Who is Faïza Guène?
This blog post was written by Antoine Marlio-Marlette, a young student who has come to the French Book Office in London to discover how we work to develop Franco-British literary interaction.
Faïza Guène is an author and a filmmaker.
Faïza Guène is going to be at Edinburgh International Book Festival on the 14th of August 2016. She is an Algerian writer and filmmaker born in France, who writes about both her countries and their dreams, their political realities, their multicultural situations.
Born in 1985, Faïza is the child of Algerian immigrants and lived during her childhood in a council house in Pantin, near Paris. She started writing when she was 19 to talk about the lives of young people in the French suburbs. In 2011, she was selected by UNESCO as one of fifteen artists under 35 years to be awarded the title of ''Young Artists for Intercultural Dialogue between Arab and Western Worlds''. In 2004 she directed and wrote the script of her short film named Nothing But Words. She continued writing and published books such as Just like tomorrow and Some dream for fools.
Here are a few extracts from the French version of Just Like Tomorrow:
'En sortant du bahut, j'ai croisé Hamoudi. Il m'a proposé de m'embarquer pour me déposer au quartier.
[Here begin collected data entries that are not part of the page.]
/-- A header whose HLIT, HDIST and HCLEN are in the input goes on with the lengths of `clOrderRead`. -/
theorem readDynFields_of_hasBits {s : State} (h : HasBits s 14) :
    readDynFields s = readClLengths (clOrderRead s) (List.replicate 19 0) (setBitpos (s.bitpos + 14) s) >>= fun r =>
      .ok (field s s.bitpos 5 + 257, field s (s.bitpos + 5) 5 + 1, r.1, r.2) := by
  have h1 : HasBits s 5 := by omega
  have h2 : HasBits (setBitpos (s.bitpos + 5) s) 5 := by rw [HasBits, setBitpos_bitpos, setBitpos_inSize]; omega
  have h3 : HasBits (setBitpos (s.bitpos + 10) s) 4 := h
  rw [readDynFields, readBits_eq h1, ok_bind]
  dsimp only
  rw [readBits_eq h2, ok_bind]
  dsimp only
  rw [setBitpos_setBitpos, setBitpos_bitpos, Nat.add_assoc, readBits_eq h3, ok_bind]
  rfl

/-- A header whose HLIT, HDIST and HCLEN are not all in the input is truncated. -/
theorem readDynFields_of_not_hasBits {s : State} (h : ¬ HasBits s 14) : readDynFields s = .error .truncatedStream := by
  rw [readDynFields]
  by_cases h1 : HasBits s 5
  case neg => rw [readBits_of_not_hasBits h1, error_bind]
  rw [readBits_eq h1, ok_bind]
  dsimp only
  by_cases h2 : HasBits (setBitpos (s.bitpos + 5) s) 5
  case neg => rw [readBits_of_not_hasBits h2, error_bind]
  rw [readBits_eq h2, ok_bind]
  dsimp only
  have h3 : ¬ HasBits (setBitpos (s.bitpos + 10) s) 4 := h
  rw [setBitpos_setBitpos, setBitpos_bitpos, Nat.add_assoc, readBits_of_not_hasBits h3, error_bind]

/-- A header with a bit of its `14 + 3 * (HCLEN + 4)` beyond the end of the input is truncated. -/
theorem readDynFields_truncated {s : State} (h : ¬ HasBits s (14 + 3 * clLengthCount s)) :
    readDynFields s = .error .truncatedStream := by
  by_cases h14 : HasBits s 14
  case neg => exact readDynFields_of_not_hasBits h14
  have hlens : ¬ HasBits (setBitpos (s.bitpos + 14) s) (3 * (clOrderRead s).length) := by
    rw [clOrderRead_length, HasBits, setBitpos_bitpos, setBitpos_inSize]; omega
  rw [readDynFields_of_hasBits h14, readClLengths_of_not_hasBits _ h14 hlens, error_bind]

/-- Settles O42: the lengths are read in `clOrderRead`, the first `HCLEN + 4` symbols of `ROM.CL_ORDER`, over 19 zeros. -/
theorem dynHeaderFields : Obligations.DynHeaderFields := by
  intro s
  refine ⟨fun hb => ?read, fun hb => ⟨readDynFields_truncated hb, ?raises⟩⟩
  case read =>
    have hb : HasBits s (14 + 3 * clLengthCount s) := hb
    have h14 : HasBits s 14 := by omega
    have hlens : HasBits (setBitpos (s.bitpos + 14) s) (3 * (clOrderRead s).length) := by
      rw [clOrderRead_length, HasBits, setBitpos_bitpos, setBitpos_inSize]; omega
    have hin : ∀ sym ∈ clOrderRead s, sym < (List.replicate 19 0).length := clOrderRead_lt s
    obtain ⟨cl, hread, hval, hkeep⟩ := readClLengths_of_hasBits (clOrderRead_nodup s) hin hlens
    have hfields := readDynFields_of_hasBits h14
    rw [hread, ok_bind, clOrderRead_length] at hfields
    obtain ⟨-, -, -, -, -, -, hlen, -⟩ := readDynFields_ok hfields
    refine ⟨cl, hfields, hlen, fun i hi => ?reached, fun i hi h19 => ?unreached⟩
    case reached =>
      rw [← clOrderRead_getD hi]
      exact hval i ((clOrderRead_length s).symm ▸ hi)
    case unreached =>
      rw [hkeep _ (romClOrder_getD_not_mem_clOrderRead hi h19), List.getD_eq_getElem?_getD]
      exact List.getElem?_getD_replicate_default_eq 0 19 _
  case raises => exact raises_of_error rfl (bind_error.2 (.inl (readDynFields_truncated hb)))

end Sys2Proof.Machine

/-! Error entry of a step (60_exceptions.md R330): what a step keeps when it raises nothing, read off the list of its causes
(`StepDoes`). -/

namespace Sys2Proof.Machine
J'étais fière alors j'en ai profité pour flamber un peu, pour que toutes ces tronches de cake au bahut me voient partir avec la doublure d'Antonio Banderas dans Zorro, mais en plus balafré. En fait, personne n'a vu. c'est pas grave.'
'Pour les mauvaises nouvelles, il faut s’inspirer de la télé. Du courage et du tact de Gaby dans Sunset Beach quand elle annonce à son con de mari qu’elle l’a trompé avec son propre frère. En plus, il était prêtre le frère. Encore pire. Alors à côté de ça, annoncer au père de Youssef que son gosse est en prison jusqu’au printemps prochain, c’est du gâteau.'
And here are two of her books:
Men don't cry
Men don't cry is the most recent book written by Faïza in French, translated in English by Sarah Ardizonne and published in the United States by Bloomsbury Qatar Foundation. It will be on the market by the end of the year.
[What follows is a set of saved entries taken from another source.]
-- ==== Sys2Proof/Certificates/Slice0/Obligations.lean ====
section
/-! DEFINITION. What is claimed of the model, in the terms of Safety.lean. Every statement about the machine is about any
legal configuration, since `Config.device` has no body. Where a rule carries the spec's own mark "[derived: …]", the
docstring says so. -/

open Sys2Proof Sys2Proof.Machine

/-! ### Reset, decoding and the step -/

/-- R33, R230: the seven interface registers after reset, and the RESET line at any point between two accesses. That the
script and the reads outlive RESET is the model's choice (log entry 10) and is not claimed here. -/
def Obligations.ResetSetsEveryRegister : Prop :=
  (State.reset.cmd = 0x00 ∧ State.reset.msg = [] ∧ State.reset.arg = [] ∧ State.reset.out = none ∧
    State.reset.res = none ∧ State.reset.fp = none ∧ State.reset.status = none) ∧
  ∀ (s : State) (rest : List ScriptLine), s.script = .reset :: rest →
    ∃ t, step s = .next t ∧ t.cmd = 0x00 ∧ t.msg = [] ∧ t.arg = [] ∧ t.out = none ∧ t.res = none ∧ t.fp = none ∧
      t.status = none

/-- R62: the twelve codes, each the whole word. -/
def Obligations.OpcodeMapDecodes : Prop :=
  decode 0b00010000#8 = .ok .isebd ∧ decode 0b00010001#8 = .ok .ispd ∧ decode 0b00010010#8 = .ok .isbankpart ∧
  decode 0b00010011#8 = .ok .matchreply ∧ decode 0b00010100#8 = .ok .classify ∧ decode 0b00100000#8 = .ok .pack7 ∧
  decode 0b00100001#8 = .ok .unpack7 ∧ decode 0b00100010#8 = .ok .unpack7s ∧ decode 0b00110000#8 = .ok .getname ∧
  decode 0b00110001#8 = .ok .getnum ∧ decode 0b00110010#8 = .ok .rename ∧ decode 0b00110011#8 = .ok .fprint

/-- 30_encoding.md R60 to R62: a command's code decodes to it, whatever follows, and a word that decodes is that command's
code. -/
def Obligations.DecodeAndEncodeAgree : Prop :=
  (∀ (i : Instr) (rest : Bytes), decodeBytes (encode i :: rest) = .ok (i, rest)) ∧
  ∀ (w : Byte) (i : Instr), decode w = .ok i → encode i = w

/-- 10_state.md R23, 20_memory.md R47: the line `CMD 0xNN` with a defined code, and the line `<MNEMONIC>`, store the code
and run that command in one step. That the lines stand in a script which moves on is the model's choice (log entry 1). -/
def Obligations.CmdWriteRunsTheCommand : Prop :=
  (∀ (s : State) (w : Byte) (i : Instr) (rest : List ScriptLine), s.script = .cmd w :: rest → decode w = .ok i →
    step s = exec i { s with cmd := w, script := rest }) ∧
  ∀ (s : State) (i : Instr) (rest : List ScriptLine), s.script = .command i :: rest →
    step s = exec i { s with cmd := encode i, script := rest }

/-- How the model places a command where the next step runs it (the model's choice, log entry 1): the code is issued as
the next host write of CMD. -/
def Obligations.PlacedCommandRunsNext : Prop :=
  ∀ (s : State) (i : Instr), step (s.withFetchWord 8 (encode i).toNat) = exec i { s with cmd := encode i }

/-- 30_encoding.md R64, 60_exceptions.md R204: each of the 244 reserved codes runs the illegal command. That the write is a
line of a script which moves on (`script := rest`) is the model's choice (log entry 1). -/
def Obligations.ReservedCodesEndIllegalCommand : Prop :=
  ∀ (s : State) (w : Byte) (rest : List ScriptLine), s.script = .cmd w :: rest →
    (w.toNat ≤ 0x0F ∨ (0x15 ≤ w.toNat ∧ w.toNat ≤ 0x1F) ∨ (0x23 ≤ w.toNat ∧ w.toNat ≤ 0x2F) ∨ 0x34 ≤ w.toNat) →
    step s = .next { s with cmd := w, script := rest, out := some [], res := some 0, fp := some 0, status := some 4 }

/-! ### The classifier commands -/

/-- R110. -/
def Obligations.IsebdTestsTheEditBufferPreamble : Prop :=
  ∀ s : State, exec .isebd s = .next { s with
    out := some [], res := some (if looksEBD Config.device s.msg then 1 else 0), fp := some 0, status := some 0 }

/-- R111. -/
def Obligations.IspdTestsTheProgramDumpPreamble : Prop :=
  ∀ s : State, exec .ispd s = .next { s with
    out := some [], res := some (if looksPD Config.device s.msg then 1 else 0), fp := some 0, status := some 0 }

/-- R112. -/
def Obligations.IsbankpartAgreesWithIspd : Prop :=
  (∀ s : State, exec .isbankpart s = .next { s with
    out := some [], res := some (if looksPD Config.device s.msg then 1 else 0), fp := some 0, status := some 0 }) ∧
  ∀ s : State, exec .isbankpart s = exec .ispd s

/-- R113. -/
def Obligations.MatchreplyTestsTheReplyPrefix : Prop :=
  ∀ s : State, exec .matchreply s = .next { s with
    out := some [], res := some (if looksReply Config.device s.msg then 1 else 0), fp := some 0, status := some 0 }

/-- R109, R114: the kinds in test order, with the fields of RES laid out as bytes (program, bank, tag). -/
def Obligations.ClassifyGivesTheMessageKind : Prop :=
  ∀ s : State, exec .classify s = .next { s with
    out := some [], fp := some 0, status := some 0,
    res := some
      (if looksReply Config.device s.msg then (0#8 ++ 0#8 ++ 0#8 ++ 1#8)
       else if looksEBD Config.device s.msg then (0#8 ++ 0#8 ++ 0#8 ++ 2#8)
       else if looksPD Config.device s.msg ∧ 8 ≤ s.msg.length then
         (0#8 ++ s.msg.getD 7 0 ++ s.msg.getD 6 0 ++ 3#8)
       else if looksBDR Config.device s.msg then (0#8 ++ 0#8 ++ s.msg.getD 6 0 ++ 4#8)
       else 0) }

/-- R115 ("[derived: from rules R101 and R103 to R106]"): the predicates exclude each other under a legal
configuration. -/
def Obligations.PredicatesExcludeEachOther : Prop :=
  ∀ (c : Config) (S : Bytes),
    [inqMatch c S, isEBD c S, isPD c S, isBDR c S].countP id ≤ 1

/-- R116 ("[derived: from rules R109 to R115]"): CLASSIFY's tag agrees with the predicate commands. -/
def Obligations.ClassifyAgreesWithThePredicates : Prop :=
  ∀ s : State, ∃ (r : Word32) (e p m : Bool) (tc te tp tm : State),
    exec .classify s = .next tc ∧ exec .isebd s = .next te ∧ exec .ispd s = .next tp ∧ exec .matchreply s = .next tm ∧
    tc.res = some r ∧ te.res = some (if e then 1 else 0) ∧ tp.res = some (if p then 1 else 0) ∧
    tm.res = some (if m then 1 else 0) ∧
    (r.extractLsb' 0 4 = 2#4 ↔ e = true) ∧
    (r.extractLsb' 0 4 = 3#4 ↔ p = true ∧ 8 ≤ s.msg.length) ∧
    (r.extractLsb' 0 4 = 4#4 ↔ looksBDR Config.device s.msg) ∧
    (r.extractLsb' 0 4 = 1#4 ↔ m = true)

/-- 40_classifier.md R102: a classifier command reads no byte of MSG past the inquiry prefix and the first 8 bytes. -/
def Obligations.ClassifierReadsOnlyTheHeader : Prop :=
  ∀ (i : Instr) (s s' t t' : State) (n : Nat),
    (i = .isebd ∨ i = .ispd ∨ i = .isbankpart ∨ i = .matchreply ∨ i = .classify) →
    8 ≤ n → 10 + Config.device.inqId.length ≤ n → s.msg.take n = s'.msg.take n →
    exec i s = .next t → exec i s' = .next t' → t.results = t'.results

/-! ### The bit codec -/

/-- R140: OUT is the packing of MSG, of the stated length, every byte below 0x80. -/
def Obligations.Pack7WritesThePacking : Prop :=
  ∀ s : State, exec .pack7 s = .next { s with
      out := some (pack7 s.msg), res := some 0, fp := some 0, status := some 0 } ∧
    (pack7 s.msg).length = s.msg.length + s.msg.length / 7 + 1 ∧ ∀ b ∈ pack7 s.msg, b.toNat < 0x80

/-- R141: OUT is the unpacking of MSG, of the stated length, for every length of MSG; bit 7 of MSG's bytes is ignored. -/
def Obligations.Unpack7WritesTheUnpacking : Prop :=
  ∀ s : State, exec .unpack7 s = .next { s with
      out := some (unpack7 s.msg), res := some 0, fp := some 0, status := some 0 } ∧
    (unpack7 s.msg).length = 7 * s.msg.length / 8 ∧ unpack7 (s.msg.map (· &&& 0x7F)) = unpack7 s.msg

/-- R142: the length precondition decides between the unpacking and CodecPrecondition. -/
def Obligations.Unpack7sChecksTheLength : Prop :=
  ∀ s : State,
    (s.msg.length % 8 ≠ 0 → exec .unpack7s s = .next { s with
      out := some (unpack7 s.msg), res := some 0, fp := some 0, status := some 0 }) ∧
    (s.msg.length % 8 = 0 → exec .unpack7s s = .next { s with
      out := some [], res := some 0, fp := some 0, status := some 3 })

/-- R133 ("[derived: from rule R131]"): the closed form of unpack7, and so its bit order (R43). -/
def Obligations.Unpack7ClosedForm : Prop :=
  ∀ P : Bytes, (unpack7 P).length = 7 * P.length / 8 ∧
    ∀ k, k < 7 * P.length / 8 → ∀ j, j < 8 → ((unpack7 P).getD k 0).getLsbD j = pbit P (8 * k + j)

/-- R134 ("[derived: from rule R132]"): the closed form of pack7. -/
def Obligations.Pack7ClosedForm : Prop :=
  ∀ U : Bytes, (pack7 U).length = U.length + U.length / 7 + 1 ∧
    ∀ t, t < (pack7 U).length →
      (∀ j, j < 7 → ((pack7 U).getD t 0).getLsbD j = ubit U (7 * t + j)) ∧ ((pack7 U).getD t 0).getLsbD 7 = false

/-- R135 ("[derived: from rules R133 and R134]"): the source's required property. -/
def Obligations.UnpackOfPackIsIdentity : Prop := ∀ U : Bytes, unpack7 (pack7 U) = U

/-- R135, R139: on the machine, UNPACK7 and UNPACK7S of PACK7's OUT give MSG back with status OK. -/
def Obligations.UnpackCommandsUndoPack7 : Prop :=
  ∀ (s t : State) (o : Bytes), exec .pack7 s = .next t → t.out = some o →
    exec .unpack7 { t with msg := o } = .next { t with
      msg := o, out := some s.msg, res := some 0, fp := some 0, status := some 0 } ∧
    exec .unpack7s { t with msg := o } = .next { t with
      msg := o, out := some s.msg, res := some 0, fp := some 0, status := some 0 }

/-- R136 ("[derived: from rules R133 and R134]"): pack7 keeps the number of set bits; unpack7 never raises it. -/
def Obligations.PopcountKeptByPack7 : Prop :=
  (∀ U : Bytes, popcount (pack7 U) = popcount U) ∧ ∀ P : Bytes, popcount (unpack7 P) ≤ popcount P

/-- R137 ("[derived: from rules R132 and R134]"): the last byte holds only the remaining carry, L mod 7 bits. -/
def Obligations.FlushByteHoldsOnlyTheCarry : Prop :=
  ∀ U : Bytes, ∃ (body : Bytes) (flush : Byte), pack7 U = body ++ [flush] ∧ flush.toNat < 2 ^ (U.length % 7)

/-- R138 ("[derived: from rules R133 and R134]"): which packed sequences pack7 gives back. -/
def Obligations.PackOfUnpackIsIdentityExactlyOnCanonical : Prop :=
  ∀ P : Bytes, pack7 (unpack7 P) = P ↔
    P.length % 8 ≠ 0 ∧ (∀ b ∈ P, b.toNat < 0x80) ∧
      ∀ j, P.length % 8 - 1 ≤ j → j ≤ 6 → (P.getD (P.length - 1) 0).getLsbD j = false

/-- R139: the remainder rule, and "Exactly the lengths that pack7 can produce are accepted". -/
def Obligations.StrictLengthsAreThePackedLengths : Prop :=
  ∀ n : Nat, (strictLenOK n = true ↔ n % 8 ≠ 0) ∧ (strictLenOK n = true ↔ ∃ U : Bytes, (pack7 U).length = n)

/-! ### The metadata commands -/

/-- R107, with R103, R104 and R101 written out. -/
def Obligations.ShapeIsDecidedByThePreamble : Prop :=
  ∀ (c : Config) (S : Bytes), (shape c S = .ebd ↔ looksEBD c S) ∧ (shape c S = .pd ↔ looksPD c S) ∧
    (shape c S = .other ↔ ¬ looksEBD c S ∧ ¬ looksPD c S)

/-- R163, R205: the three ways GETNAME ends, in the order of its checks. -/
def Obligations.GetnameGivesTheNameField : Prop :=
  ∀ s : State,
    (¬ looksEBD Config.device s.msg → ¬ looksPD Config.device s.msg → exec .getname s = .next { s with
      out := some [], res := some 0, fp := some 0, status := some 1 }) ∧
    ∀ h, hasHeader Config.device s.msg h →
      ((dumpData h s.msg).length < 18 → exec .getname s = .next { s with
        out := some [], res := some 0, fp := some 0, status := some 2 }) ∧
      (18 ≤ (dumpData h s.msg).length → exec .getname s = .next { s with
        out := some (((dumpData h s.msg).drop 2).take 16), res := some 0, fp := some 0, status := some 0 })

/-- R164: the slot number on raw bytes, 0 for an edit-buffer dump, and the two errors. -/
def Obligations.GetnumGivesTheSlot : Prop :=
  ∀ s : State,
    (looksEBD Config.device s.msg → exec .getnum s = .next { s with
      out := some [], res := some 0, fp := some 0, status := some 0 }) ∧
    (looksPD Config.device s.msg → 8 ≤ s.msg.length → exec .getnum s = .next { s with
      out := some [], fp := some 0, status := some 0,
      res := some (BitVec.ofNat 32 ((s.msg.getD 6 0).toNat * 128 + (s.msg.getD 7 0).toNat)) }) ∧
    (looksPD Config.device s.msg → s.msg.length < 8 → exec .getnum s = .next { s with
      out := some [], res := some 0, fp := some 0, status := some 2 }) ∧
    (¬ looksEBD Config.device s.msg → ¬ looksPD Config.device s.msg → exec .getnum s = .next { s with
      out := some [], res := some 0, fp := some 0, status := some 1 })

/-- R166, R165: header and last byte of MSG around the re-packed data, the name taken from ARG. -/
def Obligations.RenameReplacesTheNameField : Prop :=
  ∀ s : State,
    (¬ looksEBD Config.device s.msg → ¬ looksPD Config.device s.msg → exec .rename s = .next { s with
      out := some [], res := some 0, fp := some 0, status := some 1 }) ∧
    ∀ h, hasHeader Config.device s.msg h →
      ((dumpData h s.msg).length < 18 → exec .rename s = .next { s with
        out := some [], res := some 0, fp := some 0, status := some 2 }) ∧
      (18 ≤ (dumpData h s.msg).length → exec .rename s = .next { s with
        out := some (s.msg.take h ++ pack7 (replaceName (dumpData h s.msg) (paddedName s.arg)) ++
          s.msg.drop (s.msg.length - 1)),
        res := some 0, fp := some 0, status := some 0 })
Plot: Born in the French city of Nice, from algerian parents, Mourad would like to forge his destiny.
His worst nightmare: to become an old overweight boy with grey hair, fed by his mum from fried oil. In order to escape that, he would have to abandon a heavy family heritage.
However, is it really by distancing a part of ourself from our ideas that we become fully ourselves?
(French cover of the book published by Fayard)
Just like tomorrow
Just Like Tomorrow is the first author's novel published in 2004 by Hachette Littérature, in the French version. It was later translated by Sarah Ardizzone and published in 2006 by Definitions (Random House Children's Publishers UK). In this novel, Guène tries to show the lives of young people in urban environment...
Plot: Fifteen-year-old Doria isn't in a good place. Or to be precise: she's in the sadly misnamed Paradise Estate on the outskirts of Paris. Her father has gone off back Morocco to find a wife who can give him a boy, and her illiterate, non French-speaking mother is having to fend for herself with a cleaning job in a grim motel. What's more, her favourite soap star has turned out to be gay and it looks like the only school that is going to accept Doria is the one for future hairdressers. Still, it could be worse: Doria could be like Samra, the girl in the flat above, whose father doesn't let her out, or Youssef who has been banged up for a year for dealing in drugs and stolen cars. At least Hamoudi - twenty-eight and the coolest guy on the estate - is her friend. And at least she gets a free weekly session with psychologist Mrs Burland, who is about the only person who listens, even if she doesn't quite understand...In this fabulous first novel, Faiza Guene has created an unforgettable voice. Doria is both clued up and innocent, acutely aware of what's in store for her and powerless to change it. She is funny, clever and tragically trapped. But in the end, her dogged determination not to be down-trodden and humiliated wins through and it looks like things can only get better.